Der Polizist überlegt. Fragt, ob wir ein Abschleppseil hätten? Na klar doch, sogar weiteres Bergematerial. Hm, überlegt nochmal, dann meint er, dass die fehlenden Glühbirnen ja doch nicht so gravierend wären, wir sollen weiter fahren. Tja, geht doch…
Stari most („Alte Brücke“) ist das namensgebende Wahrzeichen der Stadt Mostar in Bosnien-Herzegowina. Die Brücke überspannt die Neretva etwas oberhalb der Mündung der Radobolja und verbindet den mehr muslimisch geprägten Ostteil mit dem stärker katholisch geprägten Westteil der Stadt. Seit Jahrhunderten gilt sie als die symbolische Brücke zwischen Ost und West. 1993 wurde sie von kroatischen Truppen im Bosnienkrieg zerstört. 2004 wurde das Wahrzeichen Mostars mit internationaler Hilfe wieder vollständig aufgebaut.
Wegen dieser historischen Brücke sind wir nach Mostar gefahren und schlendern durch die Gassen der Altstadt. Wie gut, dass es Nachsaison ist – wir möchten uns gar nicht vorstellen, wie es hier in der Hauptsaison zugeht!
Wieder einmal versuchen wir, einer „weißen“ Straße zu folgen. Sie führt uns sehr steil in die Berge, die sich hinter Mostar erheben. Sobald wir die Stadt verlassen haben, gibt es kaum mehr Verkehr hier oben. Zunächst passieren wir hin und wieder ein kleines Dorf oder auch nur ein Gehöft, doch dann endet der Asphalt. Das Sträßchen wird zu einem Schotterweg, die Büsche kratzen am Kischdle. Laut Karte haben wir gerade einmal ein Drittel der „weißen“ Straße zurückgelegt. Umdrehen? Das Navi meint, es gäbe Wege durch die Berge, um wieder auf eine größere Straße zu kommen…
Wir müssen nicht erwähnen, dass diese Wege ebenfalls geschottert, mit groben Steinen versehen und teilweise eng und steil sind? Wir übernachten zunächst einmal, bevor wir am nächsten Morgen nach gut zwei Stunden den Ausweg aus den Bergen gefunden und wieder Asphalt unter den Rädern haben.
Zunächst bleiben wir nun auf guten Asphaltstraßen. Die Route führt entlang der Dinaraberge, die die Grenze zu Kroatien bilden. Auf den Berggipfeln sehen wir ersten Schnee, es ist auch recht frisch, aber wenigstens trocken. Immer wieder kommen wir an Ruinen von Wohnhäusern vorbei, sicher Relikte aus den jüngsten Kriegsjahren. Die Natur ist dabei, sich ihren Lebensraum wieder zurück zu holen. Es sind bedrückende Bilder.
Ganz anders, als wir wieder einmal einer „weißen“ Route folgen. Dieses Mal wollen wir kurz vor dem nächsten Grenzübertritt durch den Una-Nationalpark fahren, seit 2008 der erste Nationalpark der Föderation Bosnien-Herzegowinas.

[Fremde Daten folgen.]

theorem keep_bootDies {P : Area → Prop} {z : State} {s : State} {a_bad : Nat} (h : Keeps P z s)
    (kbmk : P .bmk := by assumption) (krings : P .rings := by assumption) (kdma : P .dma := by assumption)
    (ktwins : P .twins := by assumption) (kpower : P .power := by assumption) (klog : P .log := by assumption) :
    Keeps P z (bootDies s a_bad) := by
  unfold bootDies
  repeat' (first | (with_reducible assumption) | (intro)
                 | (extract_lets +onlyGivenNames y; refine keep_cut (y := y) ?_ ?_; (focus (dsimp only [y]; clear y)); rotate_left; (focus (clear_value y; revert y; intro _ _)))
                 | (extract_lets +onlyGivenNames y; refine keep_cut1 (y := y) ?_ ?_; (focus (dsimp only [y]; clear y)); rotate_left; (focus (clear_value y; revert y; intro _ _)))
                 | (extract_lets +onlyGivenNames y; refine keep_cut2 (y := y) ?_ ?_; (focus (dsimp only [y]; clear y)); rotate_left; (focus (clear_value y; revert y; intro _ _)))
                 | (extract_lets +onlyGivenNames y; clear_value y; revert y; intro _) | (with_reducible apply keep_fresh)
                 | (with_reducible apply keep_holdBoot) | (with_reducible apply keep_logErr)
                 | (with_reducible apply keep_dieComesUp) | (with_reducible apply keep_bootFail)
                 | (with_reducible apply keep_bootNext) | (with_reducible refine keep_ite ?_ ?_)
                 | (with_reducible apply keep_foldl) | (with_reducible apply keep_foldl1) | split | (dsimp only))

theorem keep_bootEdges {P : Area → Prop} {z : State} {s : State} {a_bad : Nat} (h : Keeps P z s)
    (krings : P .rings := by assumption) (ktwins : P .twins := by assumption) (kpower : P .power := by assumption)
    (klog : P .log := by assumption) :
    Keeps P z (bootEdges s a_bad) := by
  unfold bootEdges
  repeat' (first | (with_reducible assumption) | (intro)
                 | (extract_lets +onlyGivenNames y; refine keep_cut (y := y) ?_ ?_; (focus (dsimp only [y]; clear y)); rotate_left; (focus (clear_value y; revert y; intro _ _)))
                 | (extract_lets +onlyGivenNames y; refine keep_cut1 (y := y) ?_ ?_; (focus (dsimp only [y]; clear y)); rotate_left; (focus (clear_value y; revert y; intro _ _)))
                 | (extract_lets +onlyGivenNames y; refine keep_cut2 (y := y) ?_ ?_; (focus (dsimp only [y]; clear y)); rotate_left; (focus (clear_value y; revert y; intro _ _)))
                 | (extract_lets +onlyGivenNames y; clear_value y; revert y; intro _) | (with_reducible apply keep_raise)
                 | (with_reducible apply keep_setEdge) | (with_reducible apply keep_logErr)
                 | (with_reducible apply keep_holdBoot) | (with_reducible apply keep_bootFail)
                 | (with_reducible apply keep_bootNext) | (with_reducible refine keep_ite ?_ ?_)
                 | (with_reducible apply keep_foldl) | (with_reducible apply keep_foldl1) | split | (dsimp only))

Wir sind die einzigen Touristen, die jetzt am Morgen durch Martin Brod schlendern, dem kleinen Ort an der Una. Eine Besonderheit sind die vielen kleinen Wasserfälle, die der Fluss rings um das Dorf bildet. Man setzt Hoffnung in den Tourismus, das ist deutlich zu sehen. Bleibt zu wünschen, dass im Sommer hier mehr los ist, denn das glasklare Wasser der Una und die Natur ringsum lohnen einen Aufenthalt.
Wir jedoch fahren weiter, für uns geht es nach Hause.